--- Data for analysis ---
/-- Cores for a placement's workgroups in the order of their ranks: each takes one it fits. -/
def arrange (fits : Load → Nat → Bool) : List Load → List Nat → Option (List Nat)
  | [], _ => some []
  | x :: r, cores => cores.findSome? (fun k => if fits x k then (arrange fits r (cores.filter (fun j => decide (j ≠ k)))).map (k :: ·) else none)

/-- The pen ways a core has for a grid's placement: those that joined for another's claim are not among them. -/
def State.waysFor (s : State) (id core : Nat) : Nat :=
  let c := s.core core
  c.penWays - (match c.claim with
    | some k => if k.grid = id then 0 else k.joined
    | none => 0)

/-- The room of a core for a placement, some droves left out of account; with no more pen ways than the core now has, where
`now` is set. -/
def State.roomFor (s : State) (id : Nat) (now : Bool) (skip : List Nat) (core : Nat) : Room :=
  let r := s.roomOf core skip
  if now then { r with ways := Nat.min 14 (s.waysFor id core) } else r

/-- The cores of a set in the order of the ranks, where the placement fits them. -/
def State.setFits (s : State) (c : Cand) (now : Bool) (skip set : List Nat) : Option (List Nat) :=
  arrange (fun x k => ((s.roomFor c.grid now skip k).take x).isSome) (s.loadsOf c) set

/-- A grid that is placed whole or not at all, none of it placed yet (R352). -/
def State.whole (s : State) (c : Cand) : Bool :=
  c.drove.isNone && (s.grid c.grid).hasGbar && decide ((s.grid c.grid).nextDrove = 0)

/-- A placement fits in some clusters, some droves left out of account. -/
def State.fitsIn (s : State) (c : Cand) (now : Bool) (skip clusters : List Nat) : Bool :=
  let g := s.grid c.grid
  if s.whole c then wholeFits g clusters (s.takers c) (s.roomFor c.grid now skip)
  else clusters.any (fun k => (setsOf g.drove (s.takers c k)).any (fun set => (s.setFits c now skip set).isSome))

/-- The clusters of a placement: a replayed drove leaves the one it failed on (R88). -/
def State.clustersFor (s : State) (c : Cand) : List Nat :=
  allClusters.filter (fun k => c.drove.all (fun d => decide ((s.drove d).avoid ≠ some k)))

/-- A placement fits, the pen ways it lacks claimed first; some droves left out of account. -/
def State.canPlace (s : State) (c : Cand) (skip : List Nat) : Bool := s.fitsIn c false skip (s.clustersFor c)

/-- A placement fits as the cores now stand. -/
def State.fitsNow (s : State) (c : Cand) : Bool := s.fitsIn c true [] (s.clustersFor c)

/-- The clusters a placement tries: others than those on which its claims were abandoned, while it fits there (R354). -/
def State.tries (s : State) (c : Cand) : List Nat :=
  let others := (s.clustersFor c).filter (fun k => !(s.grid c.grid).shun.contains k)
  if s.fitsIn c false [] others then others else s.clustersFor c

/-- The target of a migration, while its drove can be restored there (R358). -/
def State.targetOf (s : State) (c : Cand) : List Nat :=
  match c.drove with
  | some d =>
    let set := (s.drove d).target
    if set.all (s.coreTakes c) && decide (s.setFits c false [] set = some set) then set else []
  | none => []

/-- Cores named for a placement, rank by rank, are ones it may use. -/
def State.setOk (s : State) (c : Cand) (set : List Nat) : Bool :=
  decide (set.length = (s.grid c.grid).drove) && connectedSet set && set.all (s.coreTakes c) &&
  set.all (fun k => (s.tries c).contains (clusterOf k)) && ((s.targetOf c).isEmpty || decide (s.targetOf c = set)) &&
  ((s.loadsOf c).zip set).all (fun x => ((s.roomOf x.2 []).take x.1).isSome)

/-- What stands before a candidate and keeps it from going first: one that fits now; a saved drove of a GBAR grid (R353). -/
def State.stops (s : State) (c : Cand) : Bool :=
  s.fitsNow c || (c.drove.any (fun d => decide ((s.drove d).phase = .saved)) && (s.grid c.grid).hasGbar)

/-- What may be placed: the head; behind it, where nothing earlier in the order can be placed now, what fits as the cores stand,
or what no earlier claim is meant for (R43, R348, R349, R353). -/
def State.mayGo (s : State) (c : Cand) : Bool :=
  let before := s.cands.filter (fun h => listBefore h.key c.key)
  s.cands.contains c && (before.isEmpty ||
    (before.all (fun h => !s.stops h) && (s.fitsNow c || before.all (fun h => !s.canPlace h []))))

/-! ## Pen claims (R43, R354) -/

/-- The ways a core lacks for the workgroup that a placement on some cores, rank by rank, puts there. -/
def State.waysShort (s : State) (c : Cand) (cores : List Nat) (core : Nat) : Nat :=
  match ((s.loadsOf c).zip cores).find? (fun x => decide (x.2 = core)) with
  | some (x, _) => ceilDiv ((s.roomOf core []).pen + x.pen) 65536 - s.waysFor c.grid core
  | none => 0

/-- A core claims ways for a grid: a claim it has of the grid grows. -/
def Core.claim1 (c : Core) (id n now : Nat) : Core :=
  { c with claim := some (match c.claim with
    | some k => { k with ways := k.joined + n, since := if k.joined < k.ways then k.since else now }
    | none => ⟨id, n, now, 0⟩) }

/-- Claim what cores lack, each `short` of it, on all of them at once; a core runs one claim at a time, and a grid claims on one
choice of cores at a time. -/
def State.claimWays (s : State) (id : Nat) (cores : List Nat) (short : Nat → Nat) : State :=
  if cores.any (fun c => decide (0 < short c) && (s.core c).claim.any (fun k => decide (k.grid ≠ id))) ||
    s.cores.any (fun c => !cores.contains c.1 && c.2.claim.any (fun k => decide (k.grid = id))) then s
  else cores.eraseDups.foldl (fun t c => if 0 < short c then t.modCore c (fun x => x.claim1 id (short c) t.now) else t) s

/-- Claims that a placement used are over. -/
def State.useClaims (s : State) (id : Nat) (cores : List Nat) : State :=
  cores.foldl (fun t c => t.modCore c (fun x => { x with claim := x.claim.filter (fun k => decide (k.grid ≠ id)) })) s

/-- Lines of uncommitted stores in the ways being claimed find room in the others: open while the core has such lines (R43;
log entry 36). -/
def State.claimRoom (s : State) (core : Nat) : Bool := decide (s.bufferedLines core = 0) || Config.claimRoom s.cycle.toNat core

/-- PEN_CLAIM_COMPLETE: one claimed way is empty of lines and joins the pen. -/
noncomputable def execPenClaimComplete (core : Nat) (s : State) : Out :=
  match (s.core core).claim with
  | none => .next s
  | some k =>
    .next (if k.joined < k.ways && s.claimRoom core then
      s.modCore core (fun x => { x with penWays := x.penWays + 1, claim := some { k with joined := k.joined + 1 } })
    else s)

/-- The clusters on which a grid has claims. -/
def State.claimClusters (s : State) (id : Nat) : List Nat :=
  ((s.cores.filter (fun c => c.2.claim.any (fun k => decide (k.grid = id)))).map (fun c => clusterOf c.1)).eraseDups

/-- CLAIM_TIMEOUT: a claim still waiting after CLAIMWAIT is abandoned on all its cores, and another cluster is tried. -/
noncomputable def execClaimTimeout (core : Nat) (s : State) : Out :=
  match (s.core core).claim with
  | none => .next s
  | some k =>
    .next (if k.joined < k.ways && decide (k.since + s.sched.claimwait * 1000 ≤ s.now) then
      (s.dropClaims k.grid).modGrid k.grid (fun g => { g with shun := (g.shun ++ s.claimClusters k.grid).eraseDups })
    else s)

/-! ## Starting waves (R31) -/

/-- Registers at wave start (Table 1.5). -/
def Grid.startRegs (g : Grid) (index l : Nat) : List Word := word32 (index * 32 + l) :: List.replicate (g.regs - 1) 0#32

/-- A lane at wave start; lanes beyond the last-wave count are never launched (R13). -/
def Grid.startLane (g : Grid) (index l : Nat) : Lane :=
  if index + 1 = g.waves ∧ g.lastl ≤ l then Lane.blank
  else { Lane.blank with pc := g.entry, state := .ready, regs := g.startRegs index l }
---
→ Your task
Starting at the line above that contains "else clusters.any (fun", repeat each line exactly up to and including the line that contains "if s.fitsIn c", and stop there.

→ Task output
  else clusters.any (fun k => (setsOf g.drove (s.takers c k)).any (fun set => (s.setFits c now skip set).isSome))

/-- The clusters of a placement: a replayed drove leaves the one it failed on (R88). -/
def State.clustersFor (s : State) (c : Cand) : List Nat :=
  allClusters.filter (fun k => c.drove.all (fun d => decide ((s.drove d).avoid ≠ some k)))

/-- A placement fits, the pen ways it lacks claimed first; some droves left out of account. -/
def State.canPlace (s : State) (c : Cand) (skip : List Nat) : Bool := s.fitsIn c false skip (s.clustersFor c)

/-- A placement fits as the cores now stand. -/
def State.fitsNow (s : State) (c : Cand) : Bool := s.fitsIn c true [] (s.clustersFor c)

/-- The clusters a placement tries: others than those on which its claims were abandoned, while it fits there (R354). -/
def State.tries (s : State) (c : Cand) : List Nat :=
  let others := (s.clustersFor c).filter (fun k => !(s.grid c.grid).shun.contains k)
  if s.fitsIn c false [] others then others else s.clustersFor c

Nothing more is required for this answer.